Five Guys is a small chain, the best type of business if you ask me. They are obviously still in tune with their clientele and actually know the demographics of areas where their stores open. I went with my girlfriend, being the classy guy I am, and smoothly ordered for the both of us: two double cheeseburgers.
A double cheeseburger is one of three menu choices, the others being a “regular cheeseburger” and “small burgers”, which I’m guessing are like the bite size “sliders” restaurants are using to give people the illusion they’re eating less. The burger consisted of: bun, two fairly generous patties, American cheese, ketchup, pickles, grilled onions, grilled mushrooms, lettuce and tomato. It was awesome. The meat is clearly fresh, along with the vegetables. The onions and mushrooms are not already-grilled-but-let-me-heat-them-up-again. They’re actually better than In n Out vegetables, and start off crisp and uncooked. The hamburger bun was toasted and somehow, even though it was stacked high, the whole thing scored an A+ for not falling apart like other burgers.
I also ordered a large fries, which were home-style with all the expected lovely seasoning caking each beautiful spud slice. The employee prepping my food put it all in a bag and, with a touch I especially liked, poured in some extra fries randomly, which created an overflowing effect.

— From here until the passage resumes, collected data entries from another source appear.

/-! ### Keys and debug access -/

/-- R498-R508: a command signed with the keys that it must have spends its nonce and fuses its key, and registers 7 and 8 are
extended; a bad nonce, signature or slot, no slot left or a failed write refuses it with KEY_COMMAND_REFUSED and its
reason; a QUOTE is signed over the state; the JTAG port answers IDCODE and BYPASS, and a scan that is unlocked stops. The
random source and the identity key are free (notes/assumptions/9); BYPASS and the stop are the model's
(notes/assumptions/36, 51), and so are the order of the refusal checks (nonce, signature, slot, uses, write) and the limit
of 16 draws of a signature (notes/assumptions/49, 90). -/
def Obligations.SignedCommandsAndDebugAccess : Prop :=
  ∀ (r : Req) (q : Session) (ok : Bool) (outs : List Bool) (s : State),
    let adm (i : Nat) := (Admitted s r i q ∨ (i = 0x1208 ∧ AdmittedZero s r i)) ∧ s.engineFree
    let o := s.otp
    let nonce := r.data.take 32
    let rest := eraseFirst (fun y => decide (y.1 = nonce)) s.dev.beluf.nonces
    let fresh := ∃ y ∈ s.dev.beluf.nonces, y.1 = nonce ∧ s.dev.beat.count ≤ y.2 + 2 ^ 20
    let text (tag : List Byte) (n : Nat) := tag ++ nonce ++ padTo 16 o.uniqueId ++ slice r.data 32 n
    let signed (tag : List Byte) (n i : Nat) (key : List Byte) := ecdsaVerify key (text tag n) (slice r.data (32 + n + 64 * i) 64) = true
    let replies (i : Instr) (idx st : Nat) (f : State → Prop) : Prop := ServedLater i s r 3 idx 0 st [] f
    let state (i : Instr) (idx : Nat) : Prop := replies i idx 3 (OnlyAnswers s)
    let no (i : Instr) (idx reason : Nat) : Prop := replies i idx 4 fun t => t.otp = o ∧ Recorded s t (plainRecord 0x0B01 0 0 idx reason) ∧
      t.dev.beluf.nonces = rest ∧ t.dev.sec = s.dev.sec
    let blank : List Byte := List.replicate 32 0
    let seven (m : NMap (List Byte)) (p : Otp) := NMap.set blank m 7 (sha256 (measureOf s.dev 7 ++ sha256 (fuseState p)))
    let fuses (i : Instr) (idx : Nat) (p : Otp) (f : State → Prop) : Prop := replies i idx 0 fun t => t.otp = p ∧ NoRecord s t ∧ t.dev.beluf.nonces = rest ∧
      t.dev.sec = { s.dev.sec with measure := seven s.dev.sec.measure p } ∧ f t
    let zero (i : Instr) (idx : Nat) : Prop := AdmittedZero s r idx → Served i s r 3 idx 0 3 [] (OnlyAnswers s)
    let key := slice r.data 32 64
    let inert := s.dev.ctl.state = .inert
    let slot := fldBE r.data 32 1
    let slotIs (st : KeyState) := slot < o.slots.length ∧ (o.slot slot).st = st
    let own := Instr.ownerInstall r
    let replace := Instr.ownerReplace r
    let install := Instr.signKeyInstall r
    let revoke := Instr.signKeyRevoke r
    let unlock := Instr.debugUnlock r
    let may := inert ∨ s.dev.ctl.state = .loaded ∨ s.dev.ctl.state = .held
    let OWNI : List Byte := [0x4F, 0x57, 0x4E, 0x49]
    let OWNR : List Byte := [0x4F, 0x57, 0x4E, 0x52]
    let SKIN : List Byte := [0x53, 0x4B, 0x49, 0x4E]
    let SKRV : List Byte := [0x53, 0x4B, 0x52, 0x56]
    let DBGU : List Byte := [0x44, 0x42, 0x47, 0x55]
    let none_ := ∀ b ∈ o.owner, b = 0
    let jtag (j : JtagOp) (t : Dev) : Prop := s.dev.power.boot ≠ .down → exec (.jtagInstruction j) s = .next { s with dev := t }
    let sec (j : JtagOp) : Security := { s.dev.sec with jtag := j }
    (zero (install ok) 0x1204 ∧ zero (revoke ok) 0x1205 ∧ zero (replace ok) 0x1209 ∧ zero unlock 0x120D) ∧
    (adm 0x1208 → (¬inert ∨ ¬none_) → state (own ok) 0x1208) ∧
    (adm 0x1208 → r.data.length = 160 →
      (inert → none_ → (¬fresh → no (own ok) 0x1208 1) ∧
        (fresh → ¬signed OWNI 64 0 key → no (own ok) 0x1208 2) ∧
        (fresh → signed OWNI 64 0 key → no (own false) 0x1208 5 ∧ fuses (own true) 0x1208 { o with ownerKey := key, ownerSound := true } fun _ => True))) ∧
    (adm 0x1209 → ¬inert → state (replace ok) 0x1209) ∧
    (adm 0x1209 → r.data.length = 224 →
      (inert → ¬fresh → no (replace ok) 0x1209 1) ∧
      (inert → fresh → ¬(signed OWNR 64 0 o.owner ∧ signed OWNR 64 1 key) → no (replace ok) 0x1209 2) ∧
      (inert → fresh → signed OWNR 64 0 o.owner → signed OWNR 64 1 key →
        (o.ownerSlots = 0 → no (replace ok) 0x1209 4) ∧
        (o.ownerSlots ≠ 0 → no (replace false) 0x1209 5 ∧
          fuses (replace true) 0x1209 { o with ownerKey := key, ownerSound := true, ownerSlots := o.ownerSlots - 1 } fun t => t.dev.beluf.sessions = []))) ∧
    (adm 0x1204 → ¬inert → state (install ok) 0x1204) ∧
    (adm 0x1204 → r.data.length = 161 →
      (inert → ¬fresh → no (install ok) 0x1204 1) ∧
      (inert → fresh → ¬signed SKIN 65 0 o.owner → no (install ok) 0x1204 2) ∧
      (inert → fresh → signed SKIN 65 0 o.owner → (¬slotIs .empty → no (install ok) 0x1204 3) ∧
        (slotIs .empty → no (install false) 0x1204 5 ∧
          fuses (install true) 0x1204 { o with slots := o.slots.set slot { st := .valid, key := slice r.data 33 64 } } fun _ => True))) ∧
    (adm 0x1205 → ¬inert → state (revoke ok) 0x1205) ∧
    (adm 0x1205 → r.data.length = 97 →
      (inert → ¬fresh → no (revoke ok) 0x1205 1) ∧
      (inert → fresh → ¬signed SKRV 1 0 o.owner → no (revoke ok) 0x1205 2) ∧
      (inert → fresh → signed SKRV 1 0 o.owner → (¬slotIs .valid → no (revoke ok) 0x1205 3) ∧
        (slotIs .valid → no (revoke false) 0x1205 5 ∧
          fuses (revoke true) 0x1205 { o with slots := o.slots.set slot { o.slot slot with st := .revoked } } fun _ => True))) ∧
    (adm 0x120D → ¬may → state unlock 0x120D) ∧
    (adm 0x120D → r.data.length = 97 →
      (may → ¬fresh → no unlock 0x120D 1) ∧
      (may → fresh → ¬signed DBGU 1 0 o.owner → no unlock 0x120D 2) ∧
      (may → fresh → signed DBGU 1 0 o.owner → (slot ≠ 1 → no unlock 0x120D 3) ∧
        (slot = 1 → replies unlock 0x120D 0 fun t => t.otp = o ∧ Recorded s t (plainRecord 0x0B02 0 0 1 0) ∧ t.dev.beluf.nonces = rest ∧
          t.dev.sec = { s.dev.sec with debug := true, measure := seven (NMap.set blank s.dev.sec.measure 8 (sha256 (measureOf s.dev 8 ++ sha256 r.data))) o }))) ∧
    (adm 0x120C → r.data = [] → s.dev.ctl.state ≠ .faulted → ∃ n, n.length = 32 ∧ ServedLater (.debugChallenge r) s r 3 0x120C 0 0 n fun t =>
      t.dev.sec.draws = s.dev.sec.draws + 1 ∧ NoRecord s t ∧ (n, s.dev.beat.count) ∈ t.dev.beluf.nonces) ∧
    (adm 0x120B → r.data.length = 32 → s.dev.ctl.state ≠ .faulted →
      (s.dev.sec.identity ≠ some 0 → state (.quote r) 0x120B) ∧
      (s.dev.sec.identity = some 0 → ∃ k n, 1 ≤ n ∧ n ≤ 16 ∧ ServedLater (.quote r) s r 3 0x120B 0 0 (quoteBody r.data o s.dev ++ ecdsaSign identityKey k (quoteBody r.data o s.dev))
        fun t => NoRecord s t ∧ t.otp = o ∧ t.dev.sec = { s.dev.sec with draws := s.dev.sec.draws + n })) ∧
    jtag .idcode { s.dev with tx := .jtag (o.stepping % 16 * 2 ^ 28 + 0x4896 * 2 ^ 12 + 0x6E3 * 2 + 1) 32 :: s.dev.tx, sec := sec .idcode } ∧
    jtag .bypass { s.dev with tx := .jtag 0 1 :: s.dev.tx, sec := sec .bypass } ∧
    jtag .samplePreload { s.dev with sec := sec .samplePreload } ∧
    jtag (.extest outs) { s.dev with sec := sec (.extest outs) } ∧
    (s.dev.sec.debug = false → jtag .internal { s.dev with tx := .jtag 0 1 :: s.dev.tx, sec := sec .bypass }) ∧
    (s.dev.power.boot ≠ .down → s.dev.sec.debug = true → exec (.jtagInstruction .internal) s = .fault .debugScan)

The decor was simple: basically awards saying how great the place is. Five Guys also stacks its potato shipments (50 lb bags) all around the seating area, which is a little strange but serves as a reminder of how fresh everything is.
The biggest downside, and what puts them just a notch below In-N-Out is… no shakes. Seriously? I assumed there was a secret menu or something — which they also don’t have… boo. You cannot tout yourself as a great burger chain without shakes. It was fountain drink territory, which we all know is a rip off because that’s just water and syrup. Hell, I have water and maple syrup at home.